/-- R106, under R90. -/
def execVst (w : Width) (vt : VReg) (xa : XReg) (off : Imm 512) (s : State) : Out :=
  let n := widthBits w / 8
  let a := s.offAddr xa off 32
  accessing s a n 32 .vst true (s.vstFault (s.getTag vt)) fun s r =>
    if s.buffered (r.places.headD 0) && !s.harvestRoom n then .next (s.holdFor .harvestArea)
    else .next (s.startStore a (r.places.zip (leBytes n (s.getV vt).toNat)))

/-- Fields of a pack pattern (Table 4-12). -/
def pkPitch (p : Word) : Nat := wordBits p 39 20
def pkFirst (p : Word) : Nat := wordBits p 17 13
def pkSgn (p : Word) : Bool := p.getLsbD 12
def pkLane (p : Word) : Nat := 8 * 2 ^ wordBits p 11 10
def pkStride (p : Word) : Nat := wordBits p 9 4
def pkField (p : Word) : Nat := wordBits p 3 0 + 1

/-- What stops a vector load with a pattern beyond R82: it takes granules with tag 0 (R90, R391). -/
def State.packFault (s : State) (ps : List Nat) (addr : Nat → Word) : Option State := s.cribFault ps addr (· == 0)

/-- The signed offset of `vldx` and `vldt` in 32-byte steps (R105). -/
def State.packAddr (s : State) (xa : XReg) (off : Fin 128) : Word :=
  s.getX xa + BitVec.ofInt 64 (signedField 128 off.val * 32)

/-- Field k of a bit string under a pattern, as a lane (R108). -/
def packField (p : Word) (m k : Nat) : Nat :=
  let lo := pkFirst p + k * pkStride p
  let v := natBits m (lo + pkField p - 1) lo
  (if pkSgn p then BitVec.ofInt 64 (signedNat (pkField p) v) else word v).toNat % 2 ^ pkLane p

/-- R108. -/
def execVldx (w : Width) (vt : VReg) (xa : XReg) (off : Fin 128) (pk : Fin 4) (s : State) : Out :=
  let p := s.ctx.pk[pk]
  let n := laneCount w (pkLane p)
  let span := (pkFirst p + (n - 1) * pkStride p + pkField p + 7) / 8
  let a := s.packAddr xa off
  accessing s a span 1 .pack false (fun r => s.packFault r.places fun k => a + word k) fun s r =>
    giveV s.nextSeq vt (pkLane p) ((List.range n).map (packField p (leNat (s.cribRead r.places)))) 0

/-- The offsets of the bytes of a pitched load (R109). -/
def pitchOffsets (es pitch n : Nat) : List Nat :=
  (List.range n).flatMap fun k => (List.range es).map fun b => k * pitch + b

/-- R109. -/
def execVldt (w : Width) (vt : VReg) (xa : XReg) (off : Fin 128) (pk : Fin 4) (s : State) : Out :=
  let p := s.ctx.pk[pk]
  let es := pkLane p / 8
  let n := laneCount w (pkLane p)
  let a := s.packAddr xa off
  let offs := pitchOffsets es (pkPitch p) n
  let span := (n - 1) * pkPitch p + es
  let places (r : Found) : List Nat := offs.map fun o => r.places.getD o 0
  if keyOk a && pkPitch p % es != 0 then .next (s.memTrap ⟨causeMisalign, a, 5⟩ false)
  else guarded s a (s.checkAccess a span es .pack false) (offs.map (locOf a + ·)) false
    (fun r => s.packFault (places r) fun k => a + word (offs.getD k 0)) fun s r =>
      .next (s.nextSeq.setV vt (BitVec.ofNat 1024 (leNat (s.cribRead (places r)))) 0)

/-- R107: the reserved fields of Table 4-12 are cleared. -/
def execPkset (pk : Fin 4) (xa : XReg) (s : State) : Out :=
  .next { s with ctx := { s.ctx with pk := s.ctx.pk.set pk (s.getX xa &&& 0xfffff3ffff) } }

/-! How a load returns and a write is performed. -/

/-- The unread words of a context's loads, by load and word, oldest first. -/
def Ctx.unreadWords (x : Ctx) : List (PendingLoad × Nat) :=
  x.loads.flatMap fun l => (List.range l.words.length).filterMap fun k =>
    if ((l.words[k]?).bind LoadWord.got).isNone then some (l, k) else none

/-- A word of a load may be read: no older load of a byte of it is outstanding, nor an older Square request on its
granule (R268, R274). Older stores of the task are forwarded, but in Square space, where a read takes its place in the
order of its granule (R291), they are performed before. -/
def Ctx.mayRead (x : Ctx) (l : PendingLoad) (ps : List Nat) : Bool :=
  (x.loads.all fun o => l.seq ≤ o.seq || !placesMeet o.unread ps) &&
  (x.stores.all fun p => l.seq ≤ p.seq || !(ps.any fun a => isSquare a && p.places.contains a)) &&
  (x.sqLive.all fun r => l.seq ≤ r.seq || !placesMeet r.places ps)

/-- The byte that a word of a load returns at a place (R265, R277, R291). -/
def State.loadByte (s : State) (l : PendingLoad) (w : LoadWord) (a : Nat) : Byte :=
  match w.own.lookup a with
  | some b => b
  | none => if isSquare a then s.homeByte a else (s.ctx.forwarded l.seq a).getD (s.seenByte s.foc.die a)

/-- The bytes of a word of a load that nothing of the task's own covers lie in a word that has been poisoned since the
load's checks (R390, R391; log 18). -/
def State.latePoison (s : State) (l : PendingLoad) (w : LoadWord) : Bool :=
  w.places.any fun a => s.poison.contains (wordOf a) && (w.own.lookup a).isNone && (s.ctx.forwarded l.seq a).isNone

/-- One word of a load of the context in focus is read; with its last word the load's value reaches its register. A word
poisoned since the load's checks is not returned: the load ends without its value, and its task takes ECC-UNCORRECTABLE
(R390, R391; log 18). -/
def State.readWord (s : State) (l : PendingLoad) (k : Nat) : State :=
  let w := l.words.getD k ⟨[], [], none⟩
  if s.latePoison l w then
    let off := ((l.words.take k).map fun v => v.places.length).sum
    { s with ctx := { s.ctx with
        loads := s.ctx.loads.filter fun o => o.seq != l.seq
        pend := s.ctx.pend ++ [⟨causeEcc, (l.addr + word off) &&& ~~~(7 : Word), 0⟩] } }
  else
    let ws := l.words.set k { w with got := some (w.places.map (s.loadByte l w)) }
    if ws.all fun w => w.got.isSome then
      let s := { s with ctx := { s.ctx with loads := s.ctx.loads.filter fun o => o.seq != l.seq } }
      s.giveLoad l.dest (ws.flatMap (fun w => w.got.getD []) ++ List.replicate l.tail 0)
    else
      { s with ctx := { s.ctx with loads := s.ctx.loads.map fun o => if o.seq = l.seq then { o with words := ws } else o } }

/-- R103: the k-th unread word of the loads of a context is read, if it may be. -/
def execLoadReturn (c : CtxId) (k : Nat) (s : State) : Out :=
  if !c.ok then .fault .noSuchAgent
  else
    let x := s.ctxAt c
    match x.unreadWords[k]? with
    | none => .next s
    | some (l, i) =>
      let ps := (l.words[i]?).elim [] LoadWord.places
      if x.mayRead l ps then
        .next (s.overLinks (fun _ => readLinks c.die ps) (fun _ => s) fun s => (s.focusOn c).readWord l i)
      else .next s

/-- The k-th store of a context may be performed: nothing older on its bytes is outstanding (R268). -/
def Ctx.mayPerform (x : Ctx) (p : PendingStore) (k : Nat) : Bool :=
  ((List.range k).all fun i => match x.stores[i]? with
    | some o => !placesMeet o.places p.places
    | none => true) &&
  (x.loads.all fun l => p.seq ≤ l.seq || !placesMeet l.unread p.places) &&
  (x.sqLive.all fun r => p.seq ≤ r.seq || !placesMeet r.places p.places)

/-- R265, R267, R318, R434: a store is performed on its task's die, or a write becomes visible on another die. -/
def execWritePerformed (w : WriteStep) (s : State) : Out :=
  if !w.ok then .fault .noSuchAgent
  else match w with
    | .perform c k =>
      let x := s.ctxAt c
      match x.stores[k]? with
      | none => .next s
      | some p =>
        if x.mayPerform p k then
          .next (s.overLinks (fun _ => writeLinks c.die p.places) (fun _ => s) fun s =>
            let s := s.setCtxAt c { x with stores := x.stores.eraseIdx k }
            (s.noteLate c p.seq p.cells).performWrite (some c) (s.whoCtx c) p.seq c.die p.cells)
        else .next s
    | .reach id d =>
      match s.flight.find? fun f => f.id == id with
      | none => .next s
      | some f =>
        if s.mayReach f d then
          .next (s.overLinks (fun _ => [⟨f.seen.headD d, d, 0⟩]) (fun _ => s) fun s => s.reach id d)
        else .next s

end Sys2Proof.Machine
end

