-- ==== Sys2Proof/Machine/Matrix.lean ====
section
/-! DEFINITION. Matrix instructions, majors 0x20 to 0x22 (R199, R205 to R215), and the steps of the matrix queue: staging,
passes, commits, retirement, and the entries that reach an accumulator tile (R194 to R203, R209 to R211). -/

namespace Sys2Proof.Machine

/-! Rights. -/

/-- The core in focus has an array, an accumulator store and a post-processing engine: the granger's has none (R11). -/
def State.hasArray (s : State) : Bool := s.foc.core != 96

/-- The task in focus may name a ring (R38); on the granger's core none is assigned (R11). -/
def State.mayRing (s : State) (r : Fin 16) : Bool :=
  s.hasArray && s.ctx.task.any fun t => t.rmask / 2 ^ r.val % 2 == 1

/-- The task in focus may name tiles (R38); on the granger's core none is assigned (R11). -/
def State.mayTiles (s : State) (ts : List Nat) : Bool :=
  s.hasArray && s.ctx.task.any fun t => ts.all fun k => t.amask / 2 ^ k % 2 == 1

/-! Entering the queue. -/

/-- The running slot waits for room in a queue (R194, R223, R354). -/
def State.waitRoom (s : State) (q : Nat) : State := s.holdFor (.queueFull q)

/-- The matrix queue is full (R194). -/
def State.mqFull (s : State) : Bool := 8 ≤ s.core.mq.length

/-- An entry enters the matrix queue (R194). -/
def State.enterMq (s : State) (op : MqOp) : State :=
  let n := s.openOp 5
  let s := n.2
  let e : MqEntry :=
    { who := s.foc, ord := s.core.ord, op := op, bundle := s.ctx.pc, slot := s.ctx.slot, opn := n.1, seq := s.ctx.seq
      since := s.cycle, staged := none, fetched := [], starts := [], bread := none, aread := none, committed := 0, fault := none, cancelled := false
      after := s.joinsOf 5 }
  { s with core := { s.core with mq := s.core.mq ++ [e], ord := s.core.ord + 1 } }

/-- RING-CONFIG of an operation under a word (R199, 2). -/
def State.mulRings (s : State) (w : Word) (np : Nat) (ra rb : Fin 16) : Bool :=
  let a := s.core.rings[ra]
  let b := s.core.rings[rb]
  a.nslot != 0 && b.nslot != 0 && a.role == 0 && b.role == 1 && np ≤ a.nslot &&
    1024 * (pcwAFmt w).bits ≤ a.slotSize && 8192 * (pcwBFmt w).bits ≤ b.slotSize

/-- The issue of `mma` and `mmz` (R199, R206). -/
def issueMul (zero : Bool) (acc cnt ra rb : Fin 16) (wp : Fin 8) (keep : Bool) (s : State) : Out :=
  if s.mqFull then .next (s.waitRoom 5)
  else if !s.accessReady true then .next s.holdReady
  else
    let n := cnt.val + 1
    let w := s.getW wp
    let np := if pcwAccf w = 1 then n / 2 else n
    if !(s.mayRing ra && s.mayRing rb && s.mayTiles ((List.range n).map (acc.val + ·))) then .next (s.accessTrap 0)
    else if !s.mulRings w np ra rb then .next (s.stop causeRingConfig 0 0)
    else if pcwAccf w = 1 ∧ (acc.val % 2 = 1 ∨ n % 2 = 1) then .next (s.stop causePcwInvalid 0 0)
    else
      let a := s.core.rings[ra]
      let s := s.setRing ra { a with claim := add32 a.claim np }
      let b := s.core.rings[rb]
      let s := if keep then s else s.setRing rb { b with claim := add32 b.claim 1 }
      .next (s.enterMq (.mul
        { zero := zero, acc := acc.val, np := np, ra := ra, rb := rb, pa := a.claim, pb := b.claim, keep := keep
          pcw := w, cba := s.ctx.cb.getD (pcwAcb w) 0, cbb := s.ctx.cb.getD (pcwBcb w) 0, tsa := a.tscale
          tsb := b.tscale }))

-=-=-=-=-

**Directions for this task**: Using the listing, say how many lines include the word "contains", and add nothing else.

**Expected answer**: 2